Which brings me to this. . .you know from the same experience as mine that the pills you do now you first saw your mother do when you were young (as I saw my father).  And you mentioned wanting kids of your own someday, right?  So, what can you assume they will do when they grow up if they see mommy taking pills?  I'm not putting you down at all, but one of the main reasons I want to stay quit this time is my kids.  I know that if they see daddy doing drugs that they will certainly do them too.  I think if I knew I couldn't stop, I'd rather be dead than know that someday I would be responsible for them following me into the same hell.

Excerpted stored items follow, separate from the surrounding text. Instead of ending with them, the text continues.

-- ==== Sys2Proof/Laws/Access.lean ====
section
/-! SUPPORT. A memory word with one active thread: what its body does with an access that goes to memory, and with
one performed at a bank. -/

namespace Sys2Proof.Machine

/-- The one active thread at the word: READY, its own PC advanced. -/
theorem Sole.thread {i : Instr} {b : Bundle} {s : State} {t : Nat} (h : Sole i b s t) :
    t ∈ b.threads ∧ s.threads.has t = true ∧ (afterIssue b s).thread t = stepped s b.pc t ∧ ((afterIssue b s).thread t).held = .ready := by
  have hm : t ∈ b.threads := (mem_activeIn.1 (by rw [h.active]; simp)).1
  have hh := (h.issuing.may t hm).here
  have ht := afterIssue_thread (s := s) hm hh
  exact ⟨hm, hh, ht, by rw [ht]; exact (h.issuing.may t hm).ready⟩

theorem thread_onThread_self (s : State) (t : Nat) (f : Thread → Thread) (h : s.threads.has t = true) :
    (s.onThread t f).thread t = f (s.thread t) := by
  obtain ⟨x, hx⟩ := (Sparse.has_iff _ _).1 h
  simp [State.thread, State.onThread, Sparse.findD, hx]
theorem find?_onThread_ne (s : State) (t u : Nat) (f : Thread → Thread) (h : u ≠ t) :
    (s.onThread t f).threads.find? u = s.threads.find? u := by
  simp only [State.onThread, Sparse.find?_modify, if_neg h]

/-- One thread's access that goes to memory: what the body of a memory word does with it, once for all of them. -/
theorem memBody_mem {f : State → Env → Access} {is : Issued} {s : State} {t : Nat}
    {x : Access} {l : Loc} {e : Nat} (ha : is.active = [t]) (hx : f s (envOf s t) = x)
    (hc : accessCheck (windowView s t).1 is t x = .ok (.mem l)) (hr : ((windowView s t).2.thread t).held = .ready)
    (hl : l1Serves (windowView s t).2 t x l = none)
    (he : freeEntry (windowView s t).2 is.core ((windowView s t).2.privOf t) = some e) :
    memBody f is s =
      let s := (windowView s t).2
      let s := s.onCore is.core fun c => { c with log := c.log.set e ⟨is.word, is.pc, [t], [], [], s.privOf t⟩ }
      let s1 := s.tick.2
      let p := if x.dst.isSome then s1.tick else (0, s1)
      holdFor (addReq p.2 is t x l s.tick.1 (256 * is.core + e) t p.1) is t x := by
  unfold memBody
  simp [ha, hx, hc, hr, hl, he]

/-- One thread's access in a bank that its core holds. -/
theorem memBody_bank {f : State → Env → Access} {is : Issued} {s : State} {t : Nat}
    {x : Access} {d bk o : Nat} (ha : is.active = [t]) (hx : f s (envOf s t) = x)
    (hc : accessCheck (windowView s t).1 is t x = .ok (.flat d bk o)) (hr : ((windowView s t).2.thread t).held = .ready) :
    memBody f is s = flatAccess (windowView s t).2 is t x d bk o := by
  unfold memBody
  simp [ha, hx, hc, hr]

/-- An access at fault traps before it has any effect. -/
theorem memBody_trap {f : State → Env → Access} {is : Issued} {s : State} {t : Nat}
    {x : Access} {c : Cause} (ha : is.active = [t]) (hx : f s (envOf s t) = x)
    (hc : accessCheck (windowView s t).1 is t x = .error c) (hr : ((windowView s t).2.thread t).held = .ready) :
    memBody f is s = is.trap (windowView s t).2 t c x.va := by
  unfold memBody
  simp [ha, hx, hc, hr]

/-! ### Windows as an access reads them (R363) -/

/-- What reads the windows takes free choices and changes nothing. -/
theorem windowView_rest (s : State) (t : Nat) : { (windowView s t).2 with ctr := s.ctr } = s := by
  unfold windowView
  have key : ∀ (v : Viewer) (l : List WinWrite) (a : State × State × List Nat), { a.2.1 with ctr := s.ctr } = s →
      { (l.foldl (fun (a : State × State × List Nat) w =>
        if a.2.2.contains w.reg then a
        else if v.needs s.hist w.store then (a.1, a.2.1, w.reg :: a.2.2)
        else
          let (old, s) := a.2.1.coin
          if old then (sysPut a.1 w.reg 0 w.old, s, a.2.2) else (a.1, s, w.reg :: a.2.2)) a).2.1 with ctr := s.ctr } = s := by
    intro v l
    induction l with
    | nil => intro a h; exact h
    | cons w l ih =>
        intro a h
        rw [List.foldl_cons]
        refine ih _ ?_
        split
        · exact h
        · split
          · exact h
          · dsimp only
            split <;> exact h
  exact key (viewer s t) s.winWrites (s, s, []) rfl
@[simp] theorem windowView_thread (s : State) (t u : Nat) : (windowView s t).2.thread u = s.thread u := by
  have := congrArg (fun x : State => x.thread u) (windowView_rest s t); exact this
@[simp] theorem windowView_threads (s : State) (t : Nat) : (windowView s t).2.threads = s.threads := by
  have := congrArg State.threads (windowView_rest s t); exact this
@[simp] theorem windowView_privOf (s : State) (t u : Nat) : (windowView s t).2.privOf u = s.privOf u := by
  have := congrArg (fun x : State => x.privOf u) (windowView_rest s t); exact this
@[simp] theorem windowView_core (s : State) (t c : Nat) : (windowView s t).2.core c = s.core c := by
  have := congrArg (fun x : State => x.core c) (windowView_rest s t); exact this
@[simp] theorem windowView_freeEntry (s : State) (t c : Nat) (p : Bool) : freeEntry (windowView s t).2 c p = freeEntry s c p := by
  unfold freeEntry; simp only [windowView_core]

/-- Where every write of a window is known of, the windows are as they stand. -/
theorem windowView_still {s : State} (h : s.winWrites = []) (t : Nat) : windowView s t = (s, s) := by
  simp [windowView, h]

end Sys2Proof.Machine
end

I'm not going to bullshit you, Amy.  I don't know what the thing will be that will make you stop once and for all. . .it's different for everyone and for some (maybe even a majority of us)it never happens at all and we simply die in our addiction.  I hope that this will not be you.  From your posts I can clearly see that you have a beautiful spirit in a terrible cage -- one that I think will be strong enough in the end to break free.  Souls such as yours are not destined to be in prison forever.  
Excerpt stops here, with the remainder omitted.